Other career highlights include:
- 3 scoreless innings to earn a save against the Philadelphia Phillies (June 2, 1973)
- won games on two consecutive days vs. the Atlanta Braves, pitching a combined 4 scoreless innings with 4 strikeouts, no walks, and giving up just one hit (September 1 and 2, 1973)
- 4 scoreless innings to earn a save against the Cincinnati Reds (July 26, 1974)
- 4 innings, allowing just one run (unearned), to earn a save against the San Francisco Giants (May 23, 1976)
- 4.1 scoreless innings, with a career-high 6 strikeouts, for a no decision vs. the San Diego Padres (July 10, 1977)
- 3 perfect innings to earn a save against the Toronto Blue Jays (May 2, 1978)
- 4 scoreless innings, allowing just one hit, to earn a save against the San Diego Padres (July 15, 1979)

Sosa allowed just 64 career home runs, or one for every 14.1 innings pitched.

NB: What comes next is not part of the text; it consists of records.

-- ==== Sys2Proof/Laws/SameFaults.lean ====
section
/-! SUPPORT. What the operations of Machine/Faults.lean leave as it is (`Same`). -/

namespace Sys2Proof.Machine

theorem postPause_same {M : Nat} {s0 : State} {s : State} (hM : Sub 0x200000000 M) (hs : Same M s0 s) :
    Same M s0 (postPause s) := by
  unfold postPause
  try dsimp only
  repeat' first
    | intro _
    | with_reducible first
      | assumption | exact hM.of (by decide) | apply sameMk | exact Or.inl (hM.bit (by decide)) | exact Or.inr rfl
    | simp only [same_mk_iff]
    | with_reducible first
      | apply same_ite

theorem postResume_same {M : Nat} {s0 : State} {s : State} (hM : Sub 0x200000000 M) (hs : Same M s0 s) :
    Same M s0 (postResume s) := by
  unfold postResume
  try dsimp only
  repeat' first
    | intro _
    | with_reducible first
      | assumption | exact hM.of (by decide) | apply sameMk | exact Or.inl (hM.bit (by decide)) | exact Or.inr rfl
    | simp only [same_mk_iff]
    | with_reducible first
      | apply same_ite | exact sameOpt_none | apply sameOpt_ite
    | split
    | with_reducible first
      | (apply same_pair; assumption) | (apply same_opt; assumption) | (apply same_triple; assumption)

theorem execSupplyWarnSet_same {M : Nat} {s0 : State} {x : RailAt} {s : State} (hM : Sub 0x200810105 M) (hs : Same M s0 s) :
    SameO M s0 (execSupplyWarnSet x s) := by
  unfold execSupplyWarnSet
  try dsimp only
  repeat' first
    | intro _
    | with_reducible first
      | assumption | exact hM.of (by decide)
    | with_reducible first
      | apply onUnit_same | apply wr_same | apply bump_same | apply setInput_same | apply limitFails_same
      | apply postPause_same | apply sameO_next | apply sameO_ite | exact sameO_fault | apply same_ite

theorem execSupplyWarnClear_same {M : Nat} {s0 : State} {x : RailAt} {s : State} (hM : Sub 0x200000101 M) (hs : Same M s0 s) :
    SameO M s0 (execSupplyWarnClear x s) := by
  unfold execSupplyWarnClear
  try dsimp only
  repeat' first
    | intro _
    | with_reducible first
      | assumption | exact hM.of (by decide)
    | with_reducible first
      | apply onUnit_same | apply wr_same | apply setInput_same | apply suspectSlices_same | apply postResume_same
      | apply sameO_next | apply sameO_ite | exact sameO_fault | apply same_ite

theorem execSupplySample_same {M : Nat} {s0 : State} {vals : List Nat} {s : State} (hM : Sub 0x1 M) (hs : Same M s0 s) :
    SameO M s0 (execSupplySample vals s) := by
  unfold execSupplySample
  try dsimp only
  repeat' first
    | intro _
    | with_reducible first
      | assumption | exact hM.of (by decide)
    | with_reducible first
      | apply wr_same | apply sameO_next | apply sameO_ite | exact sameO_fault | apply same_ite | apply same_foldl

theorem clearParent_same {M : Nat} {s0 : State} {f : Fld} {s : State} (hM : Sub 0x1 M) (hs : Same M s0 s) :
    Same M s0 (clearParent f s) := by
  unfold clearParent
  try dsimp only
  repeat' first
    | intro _
    | with_reducible first
      | assumption | exact hM.of (by decide)
    | with_reducible first
      | apply wr_same | apply same_ite

theorem liftUnit_same {M : Nat} {s0 : State} {unit : Nat} {s : State} (hM : Sub 0x81 M) (hs : Same M s0 s) :
    Same M s0 (liftUnit unit s) := by
  unfold liftUnit
  try dsimp only
  repeat' first
    | intro _
    | with_reducible first
      | assumption | exact hM.of (by decide)
    | with_reducible first
      | apply wr_same | apply dieFree_same | apply clearParent_same | apply same_ite | apply same_foldl

theorem fenceCmd_same {M : Nat} {s0 : State} {op : Nat} {unit : Nat} {s : State} (hM : Sub 0x283bff787 M) (hs : Same M s0 s) :
    Same M s0 (fenceCmd op unit s) := by
  unfold fenceCmd
  try dsimp only
  repeat' first
    | intro _
    | with_reducible first
      | assumption | exact hM.of (by decide)
    | with_reducible first
      | apply wr_same | apply suspectSlices_same | apply startRecheck_same | apply linkTrain_same
      | apply fenceRegion_same | apply fenceDie_same | apply fencePkg_same | apply liftUnit_same | apply same_ite
      | apply same_foldl

theorem fenceStore_same {M : Nat} {s0 : State} {op : Nat} {unit : Nat} {s : State} (hM : Sub 0x1 M) (hs : Same M s0 s) :
    Same M s0 (fenceStore op unit s) := by
  unfold fenceStore
  try dsimp only
  repeat' first
    | intro _
    | with_reducible first
      | assumption | exact hM.of (by decide)
    | with_reducible first
      | apply wr_same | apply same_ite

theorem execFenceCmdFence_same {M : Nat} {s0 : State} {unit : Nat} {s : State} (hM : Sub 0x283bff787 M) (hs : Same M s0 s) :
    SameO M s0 (execFenceCmdFence unit s) := by
  unfold execFenceCmdFence
  try dsimp only
  repeat' first
    | intro _
    | with_reducible first
      | assumption | exact hM.of (by decide)
    | with_reducible first
      | apply ifOpen_same | apply fenceCmd_same | apply fenceStore_same | apply sameO_next | apply sameO_ite
      | exact sameO_fault

theorem execFenceCmdLift_same {M : Nat} {s0 : State} {unit : Nat} {s : State} (hM : Sub 0x283bff787 M) (hs : Same M s0 s) :
    SameO M s0 (execFenceCmdLift unit s) := by
  unfold execFenceCmdLift
  try dsimp only
  repeat' first
    | intro _
    | with_reducible first
      | assumption | exact hM.of (by decide)
    | with_reducible first
      | apply ifOpen_same | apply fenceCmd_same | apply fenceStore_same | apply sameO_next | apply sameO_ite
      | exact sameO_fault

end Sys2Proof.Machine
end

He gave up the second home run of three hit by Reggie Jackson of the New York Yankees in Game 6 of the 1977 World Series. For his career, he finished with 59 wins, 51 losses, 83 saves, 330 games finished, and an ERA of 3.32.

In 1989 he played for the St. Petersburg Pelicans of the Senior Professional Baseball Association.